__What the task asks__
Only the lines below, from the one with "theorem test_edge_noise_moves_time : after" through the one with "some (⟨fill 100, true, 0, none⟩, [.recordOutcome", are to be written out, exactly.

__Data for analysis__
▶
/-- R83, R221. -/
theorem test_decode_results_and_causes :
    decode (.result 0 none) = .ok .resultNone ∧
    decode (.result 1 (some 0x768910EF)) = .ok (.resultCommand 0x768910EF) ∧
    decode (.result 2 none) = .ok .resultRepeat ∧
    decode (.cause 1) = .ok .causeMalformedInput ∧
    decode (.cause 2) = .ok .causeTimingMismatch ∧
    decode (.cause 3) = .ok .causeBufferOverflow ∧
    decode (.cause 4) = .ok .causeChecksumMismatch := by decide

/-- Operation 12, tag 3, causes 0 and 5, a level of 2, a frame of 33 bits, a missing operand (R83, R221, R71). -/
theorem test_decode_refuses_numbers :
    decode (.op 12 []) = .error .unassignedOperation ∧
    decode (.op 15 [.num 0]) = .error .unassignedOperation ∧
    decode (.result 3 none) = .error .unassignedTag ∧
    decode (.cause 0) = .error .unassignedCause ∧
    decode (.cause 5) = .error .unassignedCause ∧
    decode (.op 2 [.num 500, .num 2]) = .error .levelWidth ∧
    decode (.op 9 [.num 0x100000000]) = .error .frameWidth ∧
    decode (.op 7 [.num 5]) = .error .operandShape := by decide

/-- R80: the dead band, 20000 at position 0, position 66, an ill-formed text, no layout. -/
theorem test_decode_refuses_words :
    decode (.rxSym 3 1125) = .error .noSymbol ∧
    decode (.rxSym 0 20000) = .error .noSymbol ∧
    decode (.rxSym 66 562) = .error .unreadPosition ∧
    decode (.hex8 "76891 EF".toList) = .error .notHexText ∧
    decode (.rxFrame [9000, 2250]) = .error .noLayout ∧
    decode (.txSym [.seg true 560, .seg false 561]) = .error .noTransmitSymbol ∧
    decode (.txFrame (encItems.take 68)) = .error .noTransmitOutput ∧
    decode (.result 2 (some 0)) = .error .payloadShape := by
  refine ⟨by decide, by decide, by decide, by decide, by decide, by decide, by decide +kernel, by decide⟩

/-- The opcode table's own bits. -/
theorem test_decode_table_words :
    decodeTableWord 8 0x1 = some (.edge 0 false) ∧ decodeTableWord 8 0xB = some (.send (.text []) 0) ∧
    decodeTableWord 32 0x768910EF = some (.necFrame 0x768910EF) ∧ decodeTableWord 8 0xC = none := by decide

/-! ### Reset -/

/-- T-RST-1. -/
theorem test_reset_forgets :
    after (.reset 500000) (stateOf (fill 68) true 117980 (some ⟨exampleFrame, 120000⟩)) =
      some (⟨[], false, 500000, none⟩, []) := by decide

/-- R251: a RESET after `now_B` of a POLL in flight ends the POLL, and a snapshot can be taken at once. -/
theorem test_reset_ends_poll :
    exec (.reset 2000) { stateOf rep3 true 7 none with go := some 1000 } =
      .next { State.reset with block := Block.reset 2000, clock := 2000 } ∧
    afterStep { State.reset with
      block := Block.reset 2000, clock := 2000, requests := [.request .polling (.op 4 [])] } =
      some (Block.reset 2000, [.snapshot []]) := ⟨rfl, rfl⟩

/-! ### Capture -/

/-- T-EDGE-1. -/
theorem test_edge_stores : after (.edge 10000 true) (stateOf [] false 1000 none) =
    some (⟨[9000], false, 10000, none⟩, [.recordOutcome .stored]) := by decide

/-- T-EDGE-2: the time stamp moves although the pulse is noise. -/
theorem test_edge_noise_moves_time : after (.edge 10050 false) (stateOf [9000] false 10000 none) =
    some (⟨[9000], false, 10050, none⟩, [.recordOutcome .ignored]) := by decide

/-- T-CAP-2: noise at a full buffer does not clear it. -/
theorem test_record_noise_first : after (.record 99 false) (stateOf (fill 100) true 0 none) =
    some (⟨fill 100, true, 0, none⟩, [.recordOutcome .ignored]) := by decide

/-- T-CAP-3b and T-CAP-5, T-CAP-6, T-CAP-7, T-CAP-8, T-CAP-9, T-CAP-10. -/
theorem test_record_overflow_and_readiness :
    after (.record 500 false) (stateOf (fill 100) true 0 none) =
      some (⟨[], true, 0, none⟩, [.diag .overflow, .recordOutcome .dropped]) ∧
    after (.record 30001 true) (stateOf (fill 30) false 0 none) =
      some (⟨fill 30 ++ [30001], true, 0, none⟩, [.recordOutcome .stored]) ∧
    after (.record 30000 true) (stateOf (fill 30) false 0 none) =
      some (⟨fill 30 ++ [30000], false, 0, none⟩, [.recordOutcome .stored]) ∧
    after (.record 30001 true) (stateOf (fill 29) false 0 none) =
      some (⟨fill 29 ++ [30001], false, 0, none⟩, [.recordOutcome .stored]) ∧
    after (.record 30001 false) (stateOf (fill 30) false 0 none) =
      some (⟨fill 30 ++ [30001], false, 0, none⟩, [.recordOutcome .stored]) ∧
    after (.record 500 false) (stateOf (fill 66) false 0 none) =
      some (⟨fill 67, false, 0, none⟩, [.recordOutcome .stored]) ∧
    after (.record 500 false) (stateOf (fill 67) false 0 none) =
      some (⟨fill 68, true, 0, none⟩, [.recordOutcome .stored]) := by
  refine ⟨by decide, by decide, by decide, by decide, by decide, by decide, by decide⟩

/-- T-TMO-1, T-TMO-2, T-TMO-3. -/
theorem test_timeoutCheck_boundaries :
    after (.timeoutCheck 81000) (stateOf (fill 10) false 1000 none) = some (⟨fill 10, false, 1000, none⟩, []) ∧
    after (.timeoutCheck 71000) (stateOf (fill 11) false 1000 none) = some (⟨fill 11, false, 1000, none⟩, []) ∧
    after (.timeoutCheck 71001) (stateOf (fill 11) false 1000 none) = some (⟨fill 11, true, 1000, none⟩, []) := by
  decide

/-- T-SNAP-1. -/
theorem test_takeSnapshot_drains : after .takeSnapshot (stateOf rep3 true 7 (some ⟨0, 3⟩)) =
    some (⟨[], false, 7, some ⟨0, 3⟩⟩, [.snapshot [9000, 2250, 560]]) := by decide

/-! ### Decoder -/

/-- T-MATCH, its boundary columns. -/
theorem test_match_boundaries :
    matchUs 8599 9000 = false ∧ matchUs 8600 9000 = true ∧ matchUs 9400 9000 = true ∧ matchUs 9401 9000 = false ∧
    matchUs 161 562 = false ∧ matchUs 162 562 = true ∧ matchUs 2088 1688 = true ∧ matchUs 2089 1688 = false := by
  decide

theorem test_match_replies : outputsOf (.matchPulse 1125 562) = some [.matchBit false] := by decide

/-- T-DEC-1. -/
theorem test_decode_command : after (.decode tx67 500000) (stateOf [] false 0 none) =
    some (⟨[], false, 0, some ⟨0x768910EF, 500000⟩⟩, [.decodeResult (.command 0x768910EF)]) := by rfl

/-- T-DEC-23c and T-DEC-23d. -/
theorem test_decode_repeat_window :
    after (.decode rep3 450999) (stateOf [] false 0 (some ⟨exampleFrame, 1000⟩)) =
      some (⟨[], false, 0, some ⟨exampleFrame, 1000⟩⟩, [.decodeResult .repeatFrame]) ∧
    after (.decode rep3 451000) (stateOf [] false 0 (some ⟨exampleFrame, 1000⟩)) =
      some (⟨[], false, 0, some ⟨exampleFrame, 1000⟩⟩, [.decodeResult .none]) := by decide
◀
__Exercise response__
theorem test_edge_noise_moves_time : after (.edge 10050 false) (stateOf [9000] false 10000 none) =
    some (⟨[9000], false, 10050, none⟩, [.recordOutcome .ignored]) := by decide

/-- T-CAP-2: noise at a full buffer does not clear it. -/
theorem test_record_noise_first : after (.record 99 false) (stateOf (fill 100) true 0 none) =
    some (⟨fill 100, true, 0, none⟩, [.recordOutcome .ignored]) := by decide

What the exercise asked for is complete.